-- ==== Sys2Proof/Laws/RoundTrip.lean ====
section
/-! SUPPORT. Encoder and decoder side by side (R109): what the final bytes owe to every state the encoder passed through, and
where a decoder of those bytes stands while it mirrors the encoder. -/

namespace Sys2Proof.Machine

/-! ### How far a renormalization shifts -/

/-- The encoder's loop multiplies A by a power of two; after a shift fewer than twelve are owed to the next transfer. -/
theorem renormEnc_shifts (fuel : Nat) : ∀ s u : State, 1 ≤ s.t.toNat → s.t.toNat ≤ 12 → renormEnc fuel s = .done () u →
    ∃ k, u.A.toNat = s.A.toNat * 2 ^ k ∧ (k = 0 ∨ u.t.toNat ≤ 11) ∧ 0x8000 ≤ u.A.toNat := by
  induction fuel with
  | zero => intro s u _ _ h; cases h
  | succ fuel ih =>
    intro s u h1 h12 h
    unfold renormEnc at h
    split at h
    · rename_i hd
      rw [renormDue_iff] at hd
      obtain ⟨⟨⟩, v, hv, h⟩ := bind_eq_done.1 h
      have ht := (toNat_pow_half h1).1
      have hA : (shiftOnce s).A.toNat = 2 * s.A.toNat := shiftOnce_width hd
      have hvt : v.A = (shiftOnce s).A ∧ 1 ≤ v.t.toNat ∧ v.t.toNat ≤ 11 := by
        split at hv
        · obtain ⟨-, -, g1, -, g2, -⟩ := transferByte_done hv
          exact ⟨g1, by rcases g2 with h | h <;> rw [h] <;> decide, by rcases g2 with h | h <;> rw [h] <;> decide⟩
        · rename_i hne
          cases hv
          have h0 : (shiftOnce s).t.toNat ≠ 0 := fun h => hne (BitVec.eq_of_toNat_eq (by simpa using h))
          have h2 : (shiftOnce s).t.toNat + 1 = s.t.toNat := ht
          exact ⟨rfl, by omega, by omega⟩
      obtain ⟨k, g1, g2, g3⟩ := ih v u hvt.2.1 (by omega) h
      refine ⟨k + 1, by rw [g1, hvt.1, hA, Nat.pow_succ]; ring, ?_, g3⟩
      rcases g2 with rfl | g2
      · have hdone : v = u := by
          have hA1 : u.A.toNat = v.A.toNat := by simpa using g1
          cases fuel with
          | zero => cases h
          | succ fuel =>
            unfold renormEnc at h
            rw [if_neg (by rw [renormDue_iff]; omega)] at h
            cases h; rfl
        exact .inr (by rw [← hdone]; exact hvt.2.2)
      · exact .inr g2
    · rename_i hd
      cases h
      rw [renormDue_iff] at hd
      exact ⟨0, by simp, .inl rfl, by omega⟩

/-- Two renormalizations of one A end with the same A after the same number of shifts. -/
theorem shifts_unique {A k j : Nat} (hk : 0x8000 ≤ A * 2 ^ k) (hk' : A * 2 ^ k < 0x10000) (hj : 0x8000 ≤ A * 2 ^ j)
    (hj' : A * 2 ^ j < 0x10000) : k = j := by
  have key : ∀ {a b : Nat}, 0x8000 ≤ A * 2 ^ a → A * 2 ^ b < 0x10000 → b ≤ a := by
    intro a b ha hb
    by_contra hc
    have h1 : 2 ^ (a + 1) ≤ 2 ^ b := Nat.pow_le_pow_right (by norm_num) (by omega)
    have h2 := Nat.mul_le_mul_left A h1
    have h3 : A * 2 ^ (a + 1) = 2 * (A * 2 ^ a) := by rw [Nat.pow_succ]; ring
    omega
  exact le_antisymm (key hj hk') (key hk hj')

═══

#### Task objective:
Every entry in the listing must be retyped exactly.

#### Answer below:
-- ==== Sys2Proof/Laws/RoundTrip.lean ====
section
/-! SUPPORT. Encoder and decoder side by side (R109): what the final bytes owe to every state the encoder passed through, and
where a decoder of those bytes stands while it mirrors the encoder. -/

namespace Sys2Proof.Machine

/-! ### How far a renormalization shifts -/

/-- The encoder's loop multiplies A by a power of two; after a shift fewer than twelve are owed to the next transfer. -/
theorem renormEnc_shifts (fuel : Nat) : ∀ s u : State, 1 ≤ s.t.toNat → s.t.toNat ≤ 12 → renormEnc fuel s = .done () u →
    ∃ k, u.A.toNat = s.A.toNat * 2 ^ k ∧ (k = 0 ∨ u.t.toNat ≤ 11) ∧ 0x8000 ≤ u.A.toNat := by
  induction fuel with
  | zero => intro s u _ _ h; cases h
  | succ fuel ih =>
    intro s u h1 h12 h
    unfold renormEnc at h
    split at h
    · rename_i hd
      rw [renormDue_iff] at hd
      obtain ⟨⟨⟩, v, hv, h⟩ := bind_eq_done.1 h
      have ht := (toNat_pow_half h1).1
      have hA : (shiftOnce s).A.toNat = 2 * s.A.toNat := shiftOnce_width hd
      have hvt : v.A = (shiftOnce s).A ∧ 1 ≤ v.t.toNat ∧ v.t.toNat ≤ 11 := by
        split at hv
        · obtain ⟨-, -, g1, -, g2, -⟩ := transferByte_done hv
          exact ⟨g1, by rcases g2 with h | h <;> rw [h] <;> decide, by rcases g2 with h | h <;> rw [h] <;> decide⟩
        · rename_i hne
          cases hv
          have h0 : (shiftOnce s).t.toNat ≠ 0 := fun h => hne (BitVec.eq_of_toNat_eq (by simpa using h))
          have h2 : (shiftOnce s).t.toNat + 1 = s.t.toNat := ht
          exact ⟨rfl, by omega, by omega⟩
      obtain ⟨k, g1, g2, g3⟩ := ih v u hvt.2.1 (by omega) h
      refine ⟨k + 1, by rw [g1, hvt.1, hA, Nat.pow_succ]; ring, ?_, g3⟩
      rcases g2 with rfl | g2
      · have hdone : v = u := by
          have hA1 : u.A.toNat = v.A.toNat := by simpa using g1
          cases fuel with
          | zero => cases h
          | succ fuel =>
            unfold renormEnc at h
            rw [if_neg (by rw [renormDue_iff]; omega)] at h
            cases h; rfl
        exact .inr (by rw [← hdone]; exact hvt.2.2)
      · exact .inr g2
    · rename_i hd
      cases h
      rw [renormDue_iff] at hd
      exact ⟨0, by simp, .inl rfl, by omega⟩

/-- Two renormalizations of one A end with the same A after the same number of shifts. -/
theorem shifts_unique {A k j : Nat} (hk : 0x8000 ≤ A * 2 ^ k) (hk' : A * 2 ^ k < 0x10000) (hj : 0x8000 ≤ A * 2 ^ j)
    (hj' : A * 2 ^ j < 0x10000) : k = j := by
  have key : ∀ {a b : Nat}, 0x8000 ≤ A * 2 ^ a → A * 2 ^ b < 0x10000 → b ≤ a := by
    intro a b ha hb
    by_contra hc
    have h1 : 2 ^ (a + 1) ≤ 2 ^ b := Nat.pow_le_pow_right (by norm_num) (by omega)
    have h2 := Nat.mul_le_mul_left A h1
    have h3 : A * 2 ^ (a + 1) = 2 * (A * 2 ^ a) := by rw [Nat.pow_succ]; ring
    omega
  exact le_antisymm (key hj hk') (key hk hj')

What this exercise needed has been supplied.